At some point during our interview, it’s revealed that the Limeport’s success is truly word-of-mouth—they’ve never advertised. This stops the conversation in its tracks; it seems so unfathomable. The family vibe is undoubtedly responsible for the longevity of this place; Fischer started working there “as soon as I was legally able to work the line,” and Stull since high school. “As long as I’m still learning, I’ll be here,” says Stull.
During the pandemic, many restaurant families grew closer, and that’s certainly true for the Jamisons and their extended workplace clan. “They treat you like you are part of the family. They did not want anyone to go without or have difficulty during the pandemic,” says Stull.
The two pause, sensing a need to observe quiet for a moment.

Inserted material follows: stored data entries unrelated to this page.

/-! ### The invariant, operation by operation: control memory words -/

theorem State.Inv.of_ctlWatch {s : State} (h : s.Inv) {i : Instr} {k : Acc} {a n : Nat} {r : Res}
    (hr : ctlWatch i k a n s = some r) : r.Sound := by
  unfold Machine.ctlWatch at hr
  dsimp only at hr
  split at hr
  · cases hr
  · split at hr
    · cases hr
    · cases hr
      exact (h.updRegs _).takeTrap _

theorem State.Inv.of_ctlAccess {s : State} (h : s.Inv) {i : Instr} {k : Acc} {ea : DWord} {n : Nat} {r : Res}
    (hr : ctlAccess i k ea n s = .error r) : r.Sound := by
  unfold Machine.ctlAccess at hr
  dsimp only at hr
  split at hr
  · cases hr; trivial
  split at hr
  · cases hr; trivial
  split at hr
  · cases hr; trivial
  · cases hr; trivial
  · split at hr
    · cases hr; exact h.of_ctlWatch ‹_›
    · split at hr
      · cases hr; exact h.silentError _
      · split at hr
        · cases hr; trivial
        · cases hr

theorem load_sound {s : State} (h : s.Inv) (i : Instr) (d a : Fin 32) (imm : BitVec 9) (n logn : Nat)
    (ext : Nat → DWord) : Sound (load i d a imm n logn ext s) := by
  unfold Machine.load
  dsimp only
  refine ctlWord_sound h _ ?_
  split
  next x1 x2 e2 =>
    have hu := (h.readG _).of_ctlAccess e2
    exact hu
  next x1 x2 x3 e3 =>
    split
    · split
      · exact ((h.readG _).recordStop _).writeG ..
      · exact (h.readG _).writeG ..
    · split
      · exact ((h.readG _).recordStop _).writeGLocked ..
      · exact (h.readG _).writeGLocked ..

theorem State.Inv.touch {s : State} (h : s.Inv) (sp : Space) : (s.touch sp).Inv := by
  unfold State.touch
  split
  · exact h
  · exact h.setIrrev

theorem store_sound {s : State} (h : s.Inv) (i : Instr) (d a : Fin 32) (imm : BitVec 9) (n : Nat) :
    Sound (store i d a imm n s) := by
  unfold Machine.store
  dsimp only
  refine ctlWord_sound h _ ?_
  split
  next x1 x2 e2 =>
    have hu := ((h.readG _).readG _).of_ctlAccess e2
    exact hu
  next x1 x2 x3 e3 =>
    exact (((h.readG _).readG _).writeAt ..).touch _

theorem execLdl_sound {s : State} (h : s.Inv) (d : Fin 32) (imm : BitVec 18) : Sound (execLdl d imm s) := by
  unfold Machine.execLdl
  dsimp only
  refine ctlWord_sound h _ ?_
  split
  · exact trivial
  split
  · exact h.storeError
  split
  · exact trivial
  · exact h.writeG ..

theorem execLpool_sound {s : State} (h : s.Inv) (_imm : BitVec 18) : Sound (execLpool _imm s) := ctlWord_sound h _ h

theorem atomic_sound {s : State} (h : s.Inv) (i : Instr) (n : Nat) (fn : AtomFn) (d a b : Fin 32) :
    Sound (atomic i n fn d a b s) := by
  unfold Machine.atomic
  dsimp only
  refine ctlWord_sound h _ ?_
  split
  next x1 x2 e2 =>
    have hu := (((h.readG _).readG _).readG _).of_ctlAccess e2
    exact hu
  next x1 x2 x3 e3 =>
    split
    · exact (((((h.readG _).readG _).readG _).writeAt ..).touch _).writeGLocked ..
    · exact ((((h.readG _).readG _).readG _).touch _).writeGLocked ..

theorem execFence_sound {s : State} (h : s.Inv) (_scope : Scope) (_kind : FenceKind) (_mask : BitVec 16) :
    Sound (execFence _scope _kind _mask s) :=
  ctlWord_sound h _ h

/-! ### The invariant, operation by operation: jigs -/

theorem State.Inv.modJig {s : State} (h : s.Inv) (j : Fin 4) (f : Jig → Jig) : (s.modJig j f).Inv :=
  h.upd ((Core.Keeps.refl _).fields ..)

theorem execJigRec_sound {s : State} (h : s.Inv) (j : Fin 4) : Sound (execJigRec j s) := by
  unfold Machine.execJigRec
  dsimp only
  refine ctlNoHook_sound h _ _ ?_
  split
  · exact trivial
  · exact (h.modJig _ _).upd ((Core.Keeps.refl _).fields ..)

“There is a special energy in this building,” Fischer says.
The Limeport Inn
1505 Limeport Pike, Coopersburg | 610.967.1810 | limeportinn.com
*Please check their website and/or social media for current operating hours and procedures.
Hours
Tues.–Sat.: 11:30 a.m.–9 p.m.; Sun.: 2–8 p.m. (full menu all day)
Parking
Lot on the premises
Reservations
Recommended for special occasions, definitely, and weekends
What to Order
People really adore the pizzas, creatively rendered types such as wild mushroom and Gruyère, a vegetarian pesto pizza, smoked bacon and ranch chicken and, of course, margherita. Don’t miss the calamari, the fried Brie spring rolls or the burger (everyone loves a good burger). An incredible indulgence at lunch or dinner is the ribeye grilled cheese, with provolone, and served on a Parmesan-crusted sourdough. It’s satisfying, simple and well-executed; it’s worth driving a long distance for, it’s that good. Cocktails are a sure bet, too—everyone upped their mixology game over the pandemic. The grapefruit gin fizz is especially refreshing.